[[ Given data, beginning ]]

/-- An OD message on an MCTP road (R523, Table 15-2): message type, VendorId, most significant byte first, command set, header and data.
(PRESUMED, log entry 128.) -/
def odMessage (op tag index sub context status xfer offset : Nat) (data : List Byte) : List Byte :=
  [0x7E] ++ (toBytes 2 Config.vendorId).reverse ++ [0x0D]
    ++ toBytes 12 (put op 8 0 + put tag 8 8 + put index 16 16 + put sub 8 32 + put context 8 40 + put status 8 48 + put xfer 8 56
        + put offset 32 64)
    ++ data

/-- The one response to a request (R523, R524): on an MCTP road a message, on I3C with an in-band interrupt, in a window its registers. -/
def odRespond (road : Road) (op tag index sub status xfer offset : Nat) (data : List Byte) (s : State) : State :=
  let bytes := match road with
    | .window _ => data
    | _ => odMessage (op + 0x80) tag index sub (Config.odContext (counter s 0x30F0 1)) status xfer offset data
  let s1 := count 0x30F0 1 (emit .odResponse [roadCode road, op + 0x80, tag, index, sub, status, xfer, offset] bytes s)
  let s2 := if status == 0 then s1 else count 0x30F0 2 s1
  let s3 := modWindow road (fun p => { p with
    winBusy := false, winStatus := status, winLen := data.length
    winData := (overlay ((List.range 1024).map fun i => MapOps.getD i 0 p.winData) 0 (data.map (·.toNat))).zipIdx.foldl
      (fun m q => MapOps.put q.2 0 q.1 m) [] }) s2
  if road == .i3c then emit .ibi [0xAE] [] s3 else s3

/-- The SPDM place whose sessions a road carries (R467, R521). -/
def roadPlace : Road → Option SpdmAt
  | .i3c => some .i3c
  | .pf0 p => some (.doe (.pf0 p))
  | .ld p n => some (.doe (.ld p n))
  | .window _ => none

/-- A secured session is established where a road ends. -/
def roadSecured (s : State) (road : Road) : Bool :=
  match roadPlace road with
  | some a => s.sec.sessions.any fun q => q.2.at_ == a && q.2.established
  | none => false

/-- A request of this road waits for its response: a flash program or an image verification runs for it (R524). -/
def roadBusy (s : State) (road : Road) : Bool :=
  (s.od.persisting.any fun j => j.answers && j.road == road) || s.od.xfers.any fun x => x.2.road == road && x.2.verifying.isSome

/-- The status with which a road without a role is answered: an unbound LD's (R520). -/
def roleless (s : State) (road : Road) : Bool := ! roadFm road && (roadPart s road).isNone

/-! ### Persistence (R529, R530) -/

/-- The current records may hold one more: 60 KiB at most. -/
def recordFits (s : State) (r : PersistRec) : Bool := decide (storeSize (withRec (currentRecs s.flash.store) r) ≤ 61440)

/-- The objects whose written values are persisted: RWP, and the RWS objects that say so (R489). -/
def persisted (o : OdObj) (index sub : Nat) : Bool :=
  o.access == 3 || (index == 0x2800 && [6, 0xC, 0x11].contains sub)

/-- A value that has taken effect is programmed; the response follows (R530). -/
def persist (road : Road) (op tag index sub xfer : Nat) (answers : Bool) (r : PersistRec) (s : State) : State :=
  s.setOd { s.od with persisting := s.od.persisting ++ [
    { road := road, op := op, tag := tag, index := index, sub := sub, xfer := xfer, answers := answers, rec_ := r }] }

/-! ### READ (R525) -/

/-- The drain objects, which are read directly. -/
def isDrain (index sub : Nat) : Bool := (index == 0x3900 || index == 0x3800) && sub == 0x10

/-- Drops the snapshot that a road holds. -/
def dropSnapshot (road : Road) (s : State) : State :=
  s.setOd { s.od with snapshots := s.od.snapshots.filter fun q => q.road != road }

/-- What a READ of a present object gives: a status, its data, and the state. (DEDUCED, log entry 55.) The bits of LmProbes without a
meaning read as they were written. (DESIGN CHOICE, log entry 97.) -/
def readObject (road : Road) (o : OdObj) (index sub ctx offset length : Nat) (s : State) : Nat × List Byte × State :=
  if o.access == 4 then (2, [], s)
  else if length == 0 || 1024 < length then (6, [], s)
  else if o.type < 0x10 then
    if offset == 0 then (0, readValue s road o index sub ctx, s) else (9, [], s)
  else if o.size ≤ 1024 || isDrain index sub then
    if offset + length ≤ o.size then (0, slice (readValue s road o index sub ctx) offset length 0, s) else (9, [], s)
  else if offset == 0 then
    if o.size < length then (9, [], s)
    else if 262144 < o.size then (3, [], s)
    else if 8 ≤ s.od.snapshots.length then (5, [], s)
    else
      let v := readValue s road o index sub ctx
      (0, slice v 0 length 0, s.setOd { s.od with snapshots := s.od.snapshots ++ [⟨road, index, sub, v⟩] })
  else match s.od.snapshots.find? fun q => q.road == road && q.index == index && q.sub == sub with
    | none => (9, [], s)
    | some q => if offset + length ≤ q.bytes.length then (0, slice q.bytes offset length 0, s) else (9, [], s)

/-- A READ. (DEDUCED, log entry 55.) -/
def odRead (road : Road) (tag index sub ctx offset length : Nat) (s : State) : State :=
  let s0 := if offset == 0 then dropSnapshot road s else s
  let r := if roleless s0 road then (2, [], s0)
    else match present s0 index sub with
      | .error e => (e, [], s0)
      | .ok o => readObject road o index sub ctx offset length s0
  odRespond road 1 tag index sub r.1 0 offset r.2.1 r.2.2

/-! ### DESCRIBE (R569) -/

/-- Every object's number, index × 256 + subindex, that a listing or a table gives. -/
def allObjects (s : State) : List Nat :=
  (odTable.flatMap fun o => (List.range (o.subTo - o.sub + 1)).map fun i => o.index * 256 + o.sub + i)
    ++ (tableIndices s).map (· * 256)

/-- An object is present. -/
def isPresent (s : State) (index sub : Nat) : Bool :=
  match present s index sub with | .ok _ => true | .error _ => false

/-- The present object that follows, 0xFFFFFF after the last. -/
def nextObject (s : State) (index sub : Nat) : Nat :=
  let c := index * 256 + sub
  (allObjects s).foldl (fun a x => if c < x && x < a && isPresent s (x / 256) (x % 256) then x else a) 0xFFFFFF

/-- The flags of DESCRIBE: persisted, and one for each partition. -/
def odFlags (o : OdObj) (index sub : Nat) : Nat :=
  ofBool (persisted o index sub || (index == 0x1100 && (sub == 3 || lifeList.any fun q => q.1 == sub)) || (index == 0x1800 && sub == 5))
    + 2 * ofBool (index == 0x2A10)

/-- A DESCRIBE. -/
def odDescribe (road : Road) (tag index sub : Nat) (s : State) : State :=
  if roleless s road then odRespond road 3 tag index sub 2 0 0 [] s
  else match present s index sub with
    | .error e => odRespond road 3 tag index sub e 0 0 [] s
    | .ok o =>
      let n := nextObject s index sub
      odRespond road 3 tag index sub 0 0 0
        (bytesOf [o.type, o.access, odFlags o index sub, 0] ++ toBytes 4 o.size ++ toBytes 2 (n / 256) ++ bytesOf [n % 256, 0, 0, 0]) s

/-! ### WRITE (R527) -/

/-- A write of CalendarSeconds (R110, R111): no session's age changes, and the retention clock never runs back (R418). -/
def setCalendar (v : Nat) (s : State) : State :=
  let new := v * 1000000
  let step : Int := (v * 1000 : Nat) - (calMs s : Nat)
  let later := fun (t : Nat) => (((t : Int) + step) % (2 ^ 48 : Nat)).toNat
  let secs := Int.tdiv step 1000
  let held := retention s
  let s1 := s.setTime { s.time with calUs := new, set_ := true, lastStep := max (-2147483647) (min 2147483647 secs) }
  let s2 := s1.setSess { s1.sess with
    recs := s1.sess.recs.map fun p => (p.1, { p.2 with lastTouch := later p.2.lastTouch, stateSince := later p.2.stateSince })
    prefixes := s1.sess.prefixes.map fun p => (p.1, { p.2 with idleSince := later p.2.idleSince }) }
  let s3 := s2.setUnd { s2.und with clock := max s2.und.clock held }
  let s4 := if 1000 ≤ step.natAbs then raise 0x0306 none 0 s3 else s3
  if v * 1000 < s4.und.h then raise 0x0B0A none 0 s4 else s4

[[ Given data, end ]]

» **Your task**
From the listing above, output exactly the run of lines that starts with the line containing "offset length s0" and ends with the line containing "WRITE (R527) -/".

» **Reply to the task**
      | .ok o => readObject road o index sub ctx offset length s0
  odRespond road 1 tag index sub r.1 0 offset r.2.1 r.2.2

/-! ### DESCRIBE (R569) -/

/-- Every object's number, index × 256 + subindex, that a listing or a table gives. -/
def allObjects (s : State) : List Nat :=
  (odTable.flatMap fun o => (List.range (o.subTo - o.sub + 1)).map fun i => o.index * 256 + o.sub + i)
    ++ (tableIndices s).map (· * 256)

/-- An object is present. -/
def isPresent (s : State) (index sub : Nat) : Bool :=
  match present s index sub with | .ok _ => true | .error _ => false

/-- The present object that follows, 0xFFFFFF after the last. -/
def nextObject (s : State) (index sub : Nat) : Nat :=
  let c := index * 256 + sub
  (allObjects s).foldl (fun a x => if c < x && x < a && isPresent s (x / 256) (x % 256) then x else a) 0xFFFFFF

/-- The flags of DESCRIBE: persisted, and one for each partition. -/
def odFlags (o : OdObj) (index sub : Nat) : Nat :=
  ofBool (persisted o index sub || (index == 0x1100 && (sub == 3 || lifeList.any fun q => q.1 == sub)) || (index == 0x1800 && sub == 5))
    + 2 * ofBool (index == 0x2A10)

/-- A DESCRIBE. -/
def odDescribe (road : Road) (tag index sub : Nat) (s : State) : State :=
  if roleless s road then odRespond road 3 tag index sub 2 0 0 [] s
  else match present s index sub with
    | .error e => odRespond road 3 tag index sub e 0 0 [] s
    | .ok o =>
      let n := nextObject s index sub
      odRespond road 3 tag index sub 0 0 0
        (bytesOf [o.type, o.access, odFlags o index sub, 0] ++ toBytes 4 o.size ++ toBytes 2 (n / 256) ++ bytesOf [n % 256, 0, 0, 0]) s

/-! ### WRITE (R527) -/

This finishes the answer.